To alter the draft Local Plan to prioritise protecting Green Belt over meeting our objectively assessed housing needs and remove all Green Belt sites and that the draft Plan as altered be resubmitted for public consultation.
The Motions share a common principle. It is clear that Members do not wish to see Green Belt allocated for housing development in the draft New Local Plan placing the protection of the Green Belt above meeting the objectively assessed housing needs of the Borough.

The Agenda then goes on to give CPBC officers opinion on the merits of, or lack of, each Motion. Extracts include;

Of Motion 1 they consider: “The Motion and its proposed amendments are unclear. First, there is no statutory definition of “virgin” Green Belt. Land is either allocated as Green Belt, or not. Within the Green Belt, sites may host buildings or other structures, such as farm buildings, sports pavilions or dwellings. The National Planning Policy Framework indicates that the essential characteristics of Green Belt are its openness and permanence.
However, the National Planning Policy Framework does define “Previously developed land””

Amendments to the Draft New Local Plan to exclude Green Belt sites which are not “previously developed land” would leave the following sites in the Plan; 
 H8 – Land at the Former Castle View School Site Canvey Island (the Draft New Local Plan site is occupied by former school buildings); 
 H9 – Land between Felstead Road and Catherine Road Benfleet (the Draft New Local Plan site includes land occupied by former commercial and current residential buildings).

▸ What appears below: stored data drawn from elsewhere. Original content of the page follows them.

/-- A pixel that one of different points is flips: the other points leave it alone. -/
theorem pixAt_toggleAll_of_hits {ps : List (Nat × Nat)} {q : Nat × Nat} (hps : DifferentPixels ps) (h : Hits ps q)
    (c : Canvas) : pixAt (toggleAll ps c).fb q = !pixAt c.fb q := by
  induction ps generalizing c with
  | nil => obtain ⟨p, hp, -⟩ := h; cases hp
  | cons p ps ih =>
    obtain ⟨hp, hps⟩ := List.pairwise_cons.1 hps
    rw [toggleAll_cons]
    by_cases hq : SamePixel q p
    · have hrest : ¬ Hits ps q := fun ⟨r, hr, hqr⟩ => hp r hr ⟨hq.1.symm.trans hqr.1, hq.2.symm.trans hqr.2⟩
      rw [pixAt_toggleAll_of_not_hits hrest]
      exact pixAt_togglePix_of_samePixel c.fb hq
    · rw [ih hps (((hits_cons p ps q).1 h).resolve_left hq)]
      exact congrArg not (pixAt_togglePix_of_not_samePixel c.fb hq)

/-- With different points, each meets the pixel that was there before the first. -/
theorem toggleAll_collision {ps : List (Nat × Nat)} (hps : DifferentPixels ps) (c : Canvas) :
    (toggleAll ps c).collision = true ↔ c.collision = true ∨ ∃ p ∈ ps, pixAt c.fb p = true := by
  induction ps generalizing c with
  | nil => simp [toggleAll]
  | cons p ps ih =>
    obtain ⟨hp, hps⟩ := List.pairwise_cons.1 hps
    have hkept : ∀ q ∈ ps, pixAt (toggleAt c p.1 p.2).fb q = pixAt c.fb q := fun q hq =>
      pixAt_togglePix_of_not_samePixel c.fb fun hqp => hp q hq ⟨hqp.1.symm, hqp.2.symm⟩
    have hfirst : (toggleAt c p.1 p.2).collision = (c.collision || pixAt c.fb p) := rfl
    rw [toggleAll_cons, ih hps, hfirst, Bool.or_eq_true, or_assoc, List.exists_mem_cons_iff]
    exact or_congr_right (or_congr_right (exists_congr fun q => and_congr_right fun hq => by rw [hkept q hq]))

/-! ### A sprite as a list of points -/

/-- The points of the set bits of one sprite byte drawn from column `x0` on (R181). -/
def rowPoints (b : Byte) (x0 y : Nat) : List (Nat × Nat) :=
  ((List.range 8).filter fun column => b.getLsbD (7 - column)).map fun column => (x0 + column, y)

/-- The points of the set bits of a sprite, row by row (R181). -/
def spritePoints (m : Memory) (a n x0 y0 : Nat) : List (Nat × Nat) :=
  (List.range n).flatMap fun row => rowPoints (Memory.read m (a + row)) x0 (y0 + row)

theorem drawRow_eq_toggleAll (b : Byte) (x0 y : Nat) (c : Canvas) :
    drawRow b x0 y c = toggleAll (rowPoints b x0 y) c := by
  rw [toggleAll, rowPoints, List.foldl_map, List.foldl_filter]
  rfl

theorem drawRows_eq_toggleAll (m : Memory) (a n x0 y0 : Nat) (c : Canvas) :
    drawRows m a n x0 y0 c = toggleAll (spritePoints m a n x0 y0) c := by
  rw [toggleAll, spritePoints, List.foldl_flatMap, drawRows]
  simp only [drawRow_eq_toggleAll, toggleAll]

theorem mem_rowPoints_iff (b : Byte) (x0 y : Nat) (p : Nat × Nat) :
    p ∈ rowPoints b x0 y ↔ ∃ column < 8, b.getLsbD (7 - column) = true ∧ p = (x0 + column, y) := by
  simp only [rowPoints, List.mem_map, List.mem_filter, List.mem_range, and_assoc, eq_comm (a := p)]

theorem mem_spritePoints_iff (m : Memory) (a n x0 y0 : Nat) (p : Nat × Nat) :
    p ∈ spritePoints m a n x0 y0 ↔ ∃ row < n, ∃ column < 8,
      (Memory.read m (a + row)).getLsbD (7 - column) = true ∧ p = (x0 + column, y0 + row) := by
  simp [spritePoints, mem_rowPoints_iff]

/-- A sprite is at most 8 wide and 32 high, so no two of its points wrap onto the same pixel. -/
theorem spritePoints_different (m : Memory) (a : Nat) {n : Nat} (hn : n ≤ 32) (x0 y0 : Nat) :
    DifferentPixels (spritePoints m a n x0 y0) := by
  refine List.pairwise_flatMap.2 ⟨fun row _ => ?_, ?_⟩
  · refine List.pairwise_map.2 (List.Pairwise.filter _ ?_)
    refine List.pairwise_lt_range.imp_of_mem fun {k l} hk hl hlt hsame => ?_
    rw [List.mem_range] at hk hl
    have := hsame.1
    dsimp only at this
    omega
  · refine List.pairwise_lt_range.imp_of_mem fun {k l} hk hl hlt p hp q hq hsame => ?_
    rw [List.mem_range] at hk hl
    obtain ⟨_, -, -, rfl⟩ := (mem_rowPoints_iff _ _ _ p).1 hp
    obtain ⟨_, -, -, rfl⟩ := (mem_rowPoints_iff _ _ _ q).1 hq
    have := hsame.2
    dsimp only at this
    omega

And in an attempt to scupper potential support for Motion 1 officer advice suggests;

 For this reason, no account may be taken of any potential capacity at H18 in calculating housing land supply on the Plan.

Officers appear to suggest that ONLY  Motion 1 required the further investigation of other Constraints on Housing. This should include amongst other issues the Hazardous site at Canvey Island. however the officers consider that;

In considering responses to the consultation on the plan, the Task and Finish Group received a detailed briefing on all constraints.

Furthermore a separate session of the Task and Finish Group was devoted to the consideration of policies and responses relating to the hazardous installations on Canvey Island.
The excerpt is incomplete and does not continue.